Your assignment - Could you copy every line of the data that contains the word "unfold"?

--- Task inputs ---

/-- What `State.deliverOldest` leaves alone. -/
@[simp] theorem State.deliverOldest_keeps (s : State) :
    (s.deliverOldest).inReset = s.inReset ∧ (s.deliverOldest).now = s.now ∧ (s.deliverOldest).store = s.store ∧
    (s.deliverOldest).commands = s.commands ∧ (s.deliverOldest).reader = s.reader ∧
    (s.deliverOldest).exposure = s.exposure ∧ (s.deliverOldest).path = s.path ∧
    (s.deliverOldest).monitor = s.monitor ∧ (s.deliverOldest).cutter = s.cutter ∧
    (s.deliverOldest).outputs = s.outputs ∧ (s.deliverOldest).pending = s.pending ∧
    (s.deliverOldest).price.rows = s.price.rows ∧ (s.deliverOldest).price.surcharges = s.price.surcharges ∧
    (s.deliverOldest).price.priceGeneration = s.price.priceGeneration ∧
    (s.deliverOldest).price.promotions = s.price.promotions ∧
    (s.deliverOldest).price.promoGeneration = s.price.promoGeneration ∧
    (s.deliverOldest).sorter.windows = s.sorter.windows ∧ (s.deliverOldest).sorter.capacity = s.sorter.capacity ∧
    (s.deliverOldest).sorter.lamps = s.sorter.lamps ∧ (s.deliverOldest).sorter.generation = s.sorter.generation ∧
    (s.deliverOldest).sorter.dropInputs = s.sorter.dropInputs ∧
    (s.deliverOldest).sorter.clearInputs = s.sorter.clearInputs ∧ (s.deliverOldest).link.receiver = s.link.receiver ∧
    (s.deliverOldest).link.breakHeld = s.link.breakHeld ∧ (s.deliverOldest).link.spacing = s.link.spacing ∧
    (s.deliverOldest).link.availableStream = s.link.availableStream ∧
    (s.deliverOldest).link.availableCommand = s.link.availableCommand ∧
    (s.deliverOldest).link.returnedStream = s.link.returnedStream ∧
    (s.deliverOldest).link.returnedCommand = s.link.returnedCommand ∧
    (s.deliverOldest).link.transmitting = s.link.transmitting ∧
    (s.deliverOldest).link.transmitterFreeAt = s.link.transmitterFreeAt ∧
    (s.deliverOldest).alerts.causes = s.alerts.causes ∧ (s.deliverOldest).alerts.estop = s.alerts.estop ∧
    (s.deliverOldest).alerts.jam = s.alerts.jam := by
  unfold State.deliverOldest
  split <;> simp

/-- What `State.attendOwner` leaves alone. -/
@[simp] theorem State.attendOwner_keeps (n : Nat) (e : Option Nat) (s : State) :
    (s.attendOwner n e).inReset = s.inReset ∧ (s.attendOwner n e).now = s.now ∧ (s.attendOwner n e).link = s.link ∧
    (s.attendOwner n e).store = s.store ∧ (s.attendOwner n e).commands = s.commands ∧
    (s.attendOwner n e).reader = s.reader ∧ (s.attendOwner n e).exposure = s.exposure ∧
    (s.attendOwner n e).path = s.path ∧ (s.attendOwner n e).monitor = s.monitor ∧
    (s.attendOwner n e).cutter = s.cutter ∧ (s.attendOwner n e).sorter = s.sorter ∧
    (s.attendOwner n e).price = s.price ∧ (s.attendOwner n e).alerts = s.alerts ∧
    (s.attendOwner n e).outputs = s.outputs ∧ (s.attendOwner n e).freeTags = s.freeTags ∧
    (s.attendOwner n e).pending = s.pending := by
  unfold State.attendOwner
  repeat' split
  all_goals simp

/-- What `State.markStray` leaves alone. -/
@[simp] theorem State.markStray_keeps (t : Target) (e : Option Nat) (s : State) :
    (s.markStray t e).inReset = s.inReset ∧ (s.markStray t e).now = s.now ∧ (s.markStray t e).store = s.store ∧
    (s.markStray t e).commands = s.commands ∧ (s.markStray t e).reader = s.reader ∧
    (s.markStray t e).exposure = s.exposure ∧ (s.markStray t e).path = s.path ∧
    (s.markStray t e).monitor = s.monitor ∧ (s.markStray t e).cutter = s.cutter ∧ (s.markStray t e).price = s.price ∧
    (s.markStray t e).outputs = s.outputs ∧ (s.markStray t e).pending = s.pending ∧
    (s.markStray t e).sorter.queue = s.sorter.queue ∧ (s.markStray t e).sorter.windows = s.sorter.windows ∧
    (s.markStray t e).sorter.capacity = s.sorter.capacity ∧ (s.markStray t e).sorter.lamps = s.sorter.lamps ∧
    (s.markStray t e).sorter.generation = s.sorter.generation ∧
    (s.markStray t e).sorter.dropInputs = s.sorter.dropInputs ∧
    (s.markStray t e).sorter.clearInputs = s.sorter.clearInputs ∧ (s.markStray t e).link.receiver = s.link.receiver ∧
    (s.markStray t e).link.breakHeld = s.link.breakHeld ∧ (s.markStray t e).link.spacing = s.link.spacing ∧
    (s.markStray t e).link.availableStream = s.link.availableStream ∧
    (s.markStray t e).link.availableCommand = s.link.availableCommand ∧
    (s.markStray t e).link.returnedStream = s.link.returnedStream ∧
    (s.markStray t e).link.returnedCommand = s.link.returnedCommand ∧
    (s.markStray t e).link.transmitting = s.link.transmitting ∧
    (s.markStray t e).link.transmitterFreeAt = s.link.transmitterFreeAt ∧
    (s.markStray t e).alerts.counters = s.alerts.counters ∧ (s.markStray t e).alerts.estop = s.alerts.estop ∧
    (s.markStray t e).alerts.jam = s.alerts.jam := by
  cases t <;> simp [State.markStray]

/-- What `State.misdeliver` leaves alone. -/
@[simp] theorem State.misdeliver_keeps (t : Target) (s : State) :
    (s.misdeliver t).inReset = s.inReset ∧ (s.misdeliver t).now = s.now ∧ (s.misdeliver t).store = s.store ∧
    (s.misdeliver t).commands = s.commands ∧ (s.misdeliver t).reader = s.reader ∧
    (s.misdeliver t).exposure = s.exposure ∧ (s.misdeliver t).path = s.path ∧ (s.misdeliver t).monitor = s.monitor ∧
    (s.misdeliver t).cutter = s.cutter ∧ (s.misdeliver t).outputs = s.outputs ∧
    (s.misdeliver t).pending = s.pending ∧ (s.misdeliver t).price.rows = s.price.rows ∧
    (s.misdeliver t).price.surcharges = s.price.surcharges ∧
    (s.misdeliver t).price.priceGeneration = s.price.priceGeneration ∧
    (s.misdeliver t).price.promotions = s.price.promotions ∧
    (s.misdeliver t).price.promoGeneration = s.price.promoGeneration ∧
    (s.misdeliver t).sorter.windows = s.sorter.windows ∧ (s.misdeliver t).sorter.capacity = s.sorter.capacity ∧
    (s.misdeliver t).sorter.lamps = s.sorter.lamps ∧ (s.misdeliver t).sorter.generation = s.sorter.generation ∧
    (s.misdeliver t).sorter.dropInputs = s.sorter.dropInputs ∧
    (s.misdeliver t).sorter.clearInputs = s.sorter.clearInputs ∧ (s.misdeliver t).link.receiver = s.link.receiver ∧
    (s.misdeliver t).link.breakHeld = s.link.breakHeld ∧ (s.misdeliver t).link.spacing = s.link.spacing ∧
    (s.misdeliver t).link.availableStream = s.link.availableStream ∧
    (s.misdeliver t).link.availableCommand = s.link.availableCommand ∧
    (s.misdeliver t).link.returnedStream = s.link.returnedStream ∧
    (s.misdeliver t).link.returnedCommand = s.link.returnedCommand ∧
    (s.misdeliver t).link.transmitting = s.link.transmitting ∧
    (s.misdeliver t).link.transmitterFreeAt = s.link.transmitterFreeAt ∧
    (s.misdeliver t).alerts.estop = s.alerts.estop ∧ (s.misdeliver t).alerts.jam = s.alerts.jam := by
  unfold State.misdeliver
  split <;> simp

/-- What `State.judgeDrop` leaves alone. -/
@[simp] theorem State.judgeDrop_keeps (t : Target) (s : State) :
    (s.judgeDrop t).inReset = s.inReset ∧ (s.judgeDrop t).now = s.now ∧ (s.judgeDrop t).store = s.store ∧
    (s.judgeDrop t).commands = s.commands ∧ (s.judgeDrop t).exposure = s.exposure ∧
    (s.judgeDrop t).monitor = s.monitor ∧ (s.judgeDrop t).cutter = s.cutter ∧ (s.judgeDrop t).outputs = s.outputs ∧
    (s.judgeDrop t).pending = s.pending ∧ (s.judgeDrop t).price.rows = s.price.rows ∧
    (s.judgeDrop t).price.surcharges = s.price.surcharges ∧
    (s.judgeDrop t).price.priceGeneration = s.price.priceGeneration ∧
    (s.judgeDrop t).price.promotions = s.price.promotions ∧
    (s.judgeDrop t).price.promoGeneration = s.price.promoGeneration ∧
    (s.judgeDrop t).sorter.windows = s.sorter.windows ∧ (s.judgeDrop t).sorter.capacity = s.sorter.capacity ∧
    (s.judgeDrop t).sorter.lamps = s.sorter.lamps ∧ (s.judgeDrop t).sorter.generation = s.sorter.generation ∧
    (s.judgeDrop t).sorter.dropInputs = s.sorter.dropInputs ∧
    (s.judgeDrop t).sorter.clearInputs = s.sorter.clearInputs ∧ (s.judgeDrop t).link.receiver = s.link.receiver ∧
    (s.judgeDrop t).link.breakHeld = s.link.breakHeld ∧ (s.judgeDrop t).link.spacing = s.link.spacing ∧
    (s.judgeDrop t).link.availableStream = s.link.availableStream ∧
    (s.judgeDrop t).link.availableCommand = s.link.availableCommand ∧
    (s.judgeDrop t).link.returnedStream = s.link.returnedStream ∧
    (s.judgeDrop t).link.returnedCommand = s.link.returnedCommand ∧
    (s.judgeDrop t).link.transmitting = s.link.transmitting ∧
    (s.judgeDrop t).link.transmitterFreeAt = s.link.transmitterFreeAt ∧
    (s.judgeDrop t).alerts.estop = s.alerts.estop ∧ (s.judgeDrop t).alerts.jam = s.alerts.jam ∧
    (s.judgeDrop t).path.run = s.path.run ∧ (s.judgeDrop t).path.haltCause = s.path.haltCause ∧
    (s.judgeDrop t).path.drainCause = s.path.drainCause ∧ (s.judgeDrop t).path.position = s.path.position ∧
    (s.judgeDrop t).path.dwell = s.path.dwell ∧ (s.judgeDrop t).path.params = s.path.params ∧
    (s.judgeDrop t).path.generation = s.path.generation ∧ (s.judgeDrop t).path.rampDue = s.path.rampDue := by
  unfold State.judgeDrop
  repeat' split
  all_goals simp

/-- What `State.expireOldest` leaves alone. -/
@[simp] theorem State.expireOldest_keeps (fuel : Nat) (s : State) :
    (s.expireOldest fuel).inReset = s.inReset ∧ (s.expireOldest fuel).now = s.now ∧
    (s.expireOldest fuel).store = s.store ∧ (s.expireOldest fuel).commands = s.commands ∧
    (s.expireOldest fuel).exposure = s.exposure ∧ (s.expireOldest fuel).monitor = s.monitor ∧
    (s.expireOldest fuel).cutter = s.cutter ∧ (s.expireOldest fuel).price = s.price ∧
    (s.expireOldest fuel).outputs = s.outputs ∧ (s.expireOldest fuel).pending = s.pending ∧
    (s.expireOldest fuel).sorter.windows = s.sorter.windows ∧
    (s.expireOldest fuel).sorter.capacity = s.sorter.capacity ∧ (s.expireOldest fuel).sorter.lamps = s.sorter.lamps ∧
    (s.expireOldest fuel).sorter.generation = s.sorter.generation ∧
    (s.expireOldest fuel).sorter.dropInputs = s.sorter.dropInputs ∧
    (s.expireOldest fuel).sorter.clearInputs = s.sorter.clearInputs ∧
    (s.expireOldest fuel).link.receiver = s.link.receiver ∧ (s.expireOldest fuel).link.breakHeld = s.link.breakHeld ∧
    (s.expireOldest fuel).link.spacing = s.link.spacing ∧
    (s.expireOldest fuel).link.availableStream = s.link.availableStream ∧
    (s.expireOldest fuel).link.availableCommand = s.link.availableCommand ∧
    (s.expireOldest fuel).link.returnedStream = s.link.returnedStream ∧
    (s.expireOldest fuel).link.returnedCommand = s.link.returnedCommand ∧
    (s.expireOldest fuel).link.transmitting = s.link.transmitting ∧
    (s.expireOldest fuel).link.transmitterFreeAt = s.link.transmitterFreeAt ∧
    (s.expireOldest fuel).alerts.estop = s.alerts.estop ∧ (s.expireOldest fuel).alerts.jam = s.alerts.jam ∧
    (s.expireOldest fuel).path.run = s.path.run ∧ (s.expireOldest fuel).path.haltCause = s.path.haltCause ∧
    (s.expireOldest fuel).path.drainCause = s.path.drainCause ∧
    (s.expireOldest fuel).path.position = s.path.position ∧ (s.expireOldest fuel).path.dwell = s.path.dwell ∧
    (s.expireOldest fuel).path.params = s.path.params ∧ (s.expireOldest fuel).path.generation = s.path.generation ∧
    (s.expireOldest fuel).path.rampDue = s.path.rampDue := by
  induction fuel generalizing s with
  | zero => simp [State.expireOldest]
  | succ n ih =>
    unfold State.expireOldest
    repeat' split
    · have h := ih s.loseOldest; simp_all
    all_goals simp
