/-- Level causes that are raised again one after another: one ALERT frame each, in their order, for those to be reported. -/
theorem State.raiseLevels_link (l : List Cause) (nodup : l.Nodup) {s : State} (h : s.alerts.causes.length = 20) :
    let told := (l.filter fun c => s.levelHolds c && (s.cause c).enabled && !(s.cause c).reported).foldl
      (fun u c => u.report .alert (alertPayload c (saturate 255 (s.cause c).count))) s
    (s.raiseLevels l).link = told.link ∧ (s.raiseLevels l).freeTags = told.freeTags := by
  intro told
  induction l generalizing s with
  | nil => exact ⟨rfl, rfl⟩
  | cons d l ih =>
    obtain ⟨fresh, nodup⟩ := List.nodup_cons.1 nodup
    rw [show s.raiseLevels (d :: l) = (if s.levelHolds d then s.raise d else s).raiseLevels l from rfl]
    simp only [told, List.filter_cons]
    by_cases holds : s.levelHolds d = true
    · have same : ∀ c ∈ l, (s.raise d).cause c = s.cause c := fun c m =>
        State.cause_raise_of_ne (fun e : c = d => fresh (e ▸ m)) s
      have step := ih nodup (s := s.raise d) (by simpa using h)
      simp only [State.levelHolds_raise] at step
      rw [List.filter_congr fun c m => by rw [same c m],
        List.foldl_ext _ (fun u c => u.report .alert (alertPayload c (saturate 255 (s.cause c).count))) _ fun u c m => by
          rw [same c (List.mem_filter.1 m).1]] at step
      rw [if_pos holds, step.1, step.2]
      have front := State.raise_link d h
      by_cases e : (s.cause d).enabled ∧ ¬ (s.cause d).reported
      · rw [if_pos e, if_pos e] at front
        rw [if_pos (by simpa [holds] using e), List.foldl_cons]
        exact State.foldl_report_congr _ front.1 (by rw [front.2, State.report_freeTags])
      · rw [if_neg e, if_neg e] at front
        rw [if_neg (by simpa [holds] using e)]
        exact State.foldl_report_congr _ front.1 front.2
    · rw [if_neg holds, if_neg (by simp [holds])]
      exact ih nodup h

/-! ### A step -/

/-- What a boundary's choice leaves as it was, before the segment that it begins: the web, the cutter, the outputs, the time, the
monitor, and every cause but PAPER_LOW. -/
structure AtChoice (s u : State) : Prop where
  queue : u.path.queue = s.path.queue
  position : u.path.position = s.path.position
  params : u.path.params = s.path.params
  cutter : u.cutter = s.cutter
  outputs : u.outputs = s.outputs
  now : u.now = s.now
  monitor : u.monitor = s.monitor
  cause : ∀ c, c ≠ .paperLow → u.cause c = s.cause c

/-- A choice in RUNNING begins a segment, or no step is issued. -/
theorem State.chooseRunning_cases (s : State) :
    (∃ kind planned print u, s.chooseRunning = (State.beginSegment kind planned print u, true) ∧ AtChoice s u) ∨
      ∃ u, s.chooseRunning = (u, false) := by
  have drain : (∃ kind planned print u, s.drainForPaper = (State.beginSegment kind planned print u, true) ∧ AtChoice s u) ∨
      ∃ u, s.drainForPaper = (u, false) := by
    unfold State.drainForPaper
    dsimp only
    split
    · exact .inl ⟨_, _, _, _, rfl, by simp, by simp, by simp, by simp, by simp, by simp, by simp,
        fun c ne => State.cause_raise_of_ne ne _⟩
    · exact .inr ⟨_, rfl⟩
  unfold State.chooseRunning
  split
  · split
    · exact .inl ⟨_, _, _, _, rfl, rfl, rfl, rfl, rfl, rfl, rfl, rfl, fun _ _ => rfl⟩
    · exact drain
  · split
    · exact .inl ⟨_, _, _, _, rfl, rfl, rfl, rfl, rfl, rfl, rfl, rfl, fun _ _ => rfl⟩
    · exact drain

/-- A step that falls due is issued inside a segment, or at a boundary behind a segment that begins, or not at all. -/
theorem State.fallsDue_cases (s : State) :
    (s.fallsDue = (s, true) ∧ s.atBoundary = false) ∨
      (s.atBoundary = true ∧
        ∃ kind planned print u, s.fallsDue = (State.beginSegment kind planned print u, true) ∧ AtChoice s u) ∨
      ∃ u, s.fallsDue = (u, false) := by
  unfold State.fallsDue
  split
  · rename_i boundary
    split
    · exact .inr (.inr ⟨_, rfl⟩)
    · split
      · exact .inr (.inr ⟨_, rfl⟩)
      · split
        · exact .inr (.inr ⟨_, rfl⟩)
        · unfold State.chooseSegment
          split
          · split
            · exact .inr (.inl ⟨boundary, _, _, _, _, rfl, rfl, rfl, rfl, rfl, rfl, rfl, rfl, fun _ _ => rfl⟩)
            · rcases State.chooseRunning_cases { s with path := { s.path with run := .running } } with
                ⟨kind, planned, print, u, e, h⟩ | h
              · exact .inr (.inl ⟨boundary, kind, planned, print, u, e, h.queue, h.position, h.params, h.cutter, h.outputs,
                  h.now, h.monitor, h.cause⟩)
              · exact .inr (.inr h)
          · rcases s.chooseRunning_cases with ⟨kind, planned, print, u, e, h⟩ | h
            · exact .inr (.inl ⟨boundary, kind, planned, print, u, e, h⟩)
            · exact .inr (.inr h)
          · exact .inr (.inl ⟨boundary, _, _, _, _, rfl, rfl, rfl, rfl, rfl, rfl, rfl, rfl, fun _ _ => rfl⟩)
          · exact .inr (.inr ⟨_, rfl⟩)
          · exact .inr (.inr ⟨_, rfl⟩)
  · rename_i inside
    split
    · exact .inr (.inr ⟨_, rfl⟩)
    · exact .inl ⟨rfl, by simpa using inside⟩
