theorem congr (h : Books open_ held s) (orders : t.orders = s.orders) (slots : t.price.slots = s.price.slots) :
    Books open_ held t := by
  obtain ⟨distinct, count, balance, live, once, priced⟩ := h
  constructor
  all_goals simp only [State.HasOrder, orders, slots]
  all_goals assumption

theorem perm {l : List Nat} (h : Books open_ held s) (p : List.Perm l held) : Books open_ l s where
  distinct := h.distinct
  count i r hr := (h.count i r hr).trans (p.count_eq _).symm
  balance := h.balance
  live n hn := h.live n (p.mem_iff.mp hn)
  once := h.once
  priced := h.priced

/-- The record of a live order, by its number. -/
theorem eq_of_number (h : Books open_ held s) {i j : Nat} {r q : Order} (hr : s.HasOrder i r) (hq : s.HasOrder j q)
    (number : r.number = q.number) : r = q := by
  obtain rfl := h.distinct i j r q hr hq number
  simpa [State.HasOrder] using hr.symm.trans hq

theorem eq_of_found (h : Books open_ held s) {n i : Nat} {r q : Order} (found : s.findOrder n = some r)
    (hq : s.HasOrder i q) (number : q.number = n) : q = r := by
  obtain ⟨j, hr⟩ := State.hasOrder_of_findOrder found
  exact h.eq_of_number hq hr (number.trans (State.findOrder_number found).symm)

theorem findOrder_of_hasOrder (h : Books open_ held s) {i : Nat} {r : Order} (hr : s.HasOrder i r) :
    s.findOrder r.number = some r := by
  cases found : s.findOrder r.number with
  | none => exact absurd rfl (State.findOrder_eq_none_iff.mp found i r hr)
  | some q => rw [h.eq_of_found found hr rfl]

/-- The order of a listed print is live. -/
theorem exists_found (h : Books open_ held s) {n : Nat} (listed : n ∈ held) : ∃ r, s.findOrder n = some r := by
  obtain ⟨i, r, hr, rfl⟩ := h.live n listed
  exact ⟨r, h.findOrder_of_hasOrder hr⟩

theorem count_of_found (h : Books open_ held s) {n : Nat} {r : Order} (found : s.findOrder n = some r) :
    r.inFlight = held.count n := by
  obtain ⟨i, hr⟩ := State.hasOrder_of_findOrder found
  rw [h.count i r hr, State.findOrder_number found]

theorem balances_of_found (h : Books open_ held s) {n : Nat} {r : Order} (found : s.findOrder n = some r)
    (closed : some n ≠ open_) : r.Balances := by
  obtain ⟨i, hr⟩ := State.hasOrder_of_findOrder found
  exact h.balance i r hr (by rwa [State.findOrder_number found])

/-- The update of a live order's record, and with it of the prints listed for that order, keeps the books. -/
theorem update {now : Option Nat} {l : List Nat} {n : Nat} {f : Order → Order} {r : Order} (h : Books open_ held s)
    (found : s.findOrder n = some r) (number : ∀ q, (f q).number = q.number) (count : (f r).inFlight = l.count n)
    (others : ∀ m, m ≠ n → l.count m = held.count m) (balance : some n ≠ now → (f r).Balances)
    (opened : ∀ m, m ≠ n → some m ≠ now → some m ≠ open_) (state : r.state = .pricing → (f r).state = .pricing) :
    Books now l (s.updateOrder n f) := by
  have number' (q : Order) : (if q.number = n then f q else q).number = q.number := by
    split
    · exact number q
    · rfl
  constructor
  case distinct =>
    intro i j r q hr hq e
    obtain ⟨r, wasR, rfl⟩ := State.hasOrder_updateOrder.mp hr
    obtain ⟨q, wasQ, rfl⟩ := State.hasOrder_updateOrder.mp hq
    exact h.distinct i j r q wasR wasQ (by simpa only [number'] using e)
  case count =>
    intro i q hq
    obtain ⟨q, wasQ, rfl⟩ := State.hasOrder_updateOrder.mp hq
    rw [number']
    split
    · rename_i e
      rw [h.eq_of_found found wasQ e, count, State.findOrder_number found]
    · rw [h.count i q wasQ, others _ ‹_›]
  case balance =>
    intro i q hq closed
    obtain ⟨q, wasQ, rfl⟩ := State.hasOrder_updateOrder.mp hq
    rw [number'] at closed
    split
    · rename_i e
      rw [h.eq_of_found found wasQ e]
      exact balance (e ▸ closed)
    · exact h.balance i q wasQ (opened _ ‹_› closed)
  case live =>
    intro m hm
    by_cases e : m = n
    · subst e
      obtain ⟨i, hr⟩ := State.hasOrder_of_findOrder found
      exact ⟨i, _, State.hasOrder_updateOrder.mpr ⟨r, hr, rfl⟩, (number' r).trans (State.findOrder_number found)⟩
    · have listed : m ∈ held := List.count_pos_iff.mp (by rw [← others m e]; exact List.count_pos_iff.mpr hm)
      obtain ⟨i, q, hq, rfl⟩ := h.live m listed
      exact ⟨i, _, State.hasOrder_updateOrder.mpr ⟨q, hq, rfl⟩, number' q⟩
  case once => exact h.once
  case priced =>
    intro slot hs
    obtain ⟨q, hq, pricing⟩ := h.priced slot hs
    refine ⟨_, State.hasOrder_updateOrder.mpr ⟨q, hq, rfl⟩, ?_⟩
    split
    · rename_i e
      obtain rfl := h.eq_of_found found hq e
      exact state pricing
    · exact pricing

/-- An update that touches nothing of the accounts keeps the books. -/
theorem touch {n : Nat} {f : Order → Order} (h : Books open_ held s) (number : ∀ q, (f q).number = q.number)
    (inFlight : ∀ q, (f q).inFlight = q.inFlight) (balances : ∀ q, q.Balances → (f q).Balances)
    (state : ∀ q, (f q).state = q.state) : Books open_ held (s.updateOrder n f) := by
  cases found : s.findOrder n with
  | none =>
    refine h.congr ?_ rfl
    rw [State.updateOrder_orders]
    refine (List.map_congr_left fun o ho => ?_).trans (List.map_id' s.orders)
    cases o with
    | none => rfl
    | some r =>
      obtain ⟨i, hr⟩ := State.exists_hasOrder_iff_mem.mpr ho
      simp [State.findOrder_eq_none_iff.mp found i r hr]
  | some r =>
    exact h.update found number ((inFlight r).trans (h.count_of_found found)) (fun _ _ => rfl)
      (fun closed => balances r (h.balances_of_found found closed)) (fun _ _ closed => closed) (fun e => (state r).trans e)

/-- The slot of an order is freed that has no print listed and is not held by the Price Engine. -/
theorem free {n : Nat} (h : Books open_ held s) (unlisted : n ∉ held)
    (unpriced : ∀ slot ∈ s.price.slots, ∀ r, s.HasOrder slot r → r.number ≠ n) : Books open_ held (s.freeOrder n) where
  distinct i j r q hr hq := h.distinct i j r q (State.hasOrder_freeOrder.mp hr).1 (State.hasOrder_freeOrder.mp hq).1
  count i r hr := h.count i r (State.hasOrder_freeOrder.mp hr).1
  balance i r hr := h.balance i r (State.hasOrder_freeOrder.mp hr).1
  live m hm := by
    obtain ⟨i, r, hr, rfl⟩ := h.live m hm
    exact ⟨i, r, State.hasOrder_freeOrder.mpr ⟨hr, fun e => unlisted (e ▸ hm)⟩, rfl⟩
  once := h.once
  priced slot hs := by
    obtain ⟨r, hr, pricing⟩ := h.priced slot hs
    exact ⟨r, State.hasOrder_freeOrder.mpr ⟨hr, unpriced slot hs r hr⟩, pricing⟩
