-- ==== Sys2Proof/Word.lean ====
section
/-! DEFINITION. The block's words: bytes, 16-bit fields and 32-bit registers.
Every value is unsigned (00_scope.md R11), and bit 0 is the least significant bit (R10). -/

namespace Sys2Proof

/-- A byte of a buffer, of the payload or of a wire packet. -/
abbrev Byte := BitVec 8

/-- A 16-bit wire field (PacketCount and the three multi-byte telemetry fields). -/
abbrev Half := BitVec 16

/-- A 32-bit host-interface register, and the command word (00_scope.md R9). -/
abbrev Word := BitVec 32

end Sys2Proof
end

---

Solved problem -
  unfold State.deliverOldest
  unfold State.attendOwner
  unfold State.misdeliver
  unfold State.judgeDrop
    unfold State.expireOldest
    unfold State.drainForPaper
  unfold State.chooseRunning
  unfold State.fallsDue
        · unfold State.chooseSegment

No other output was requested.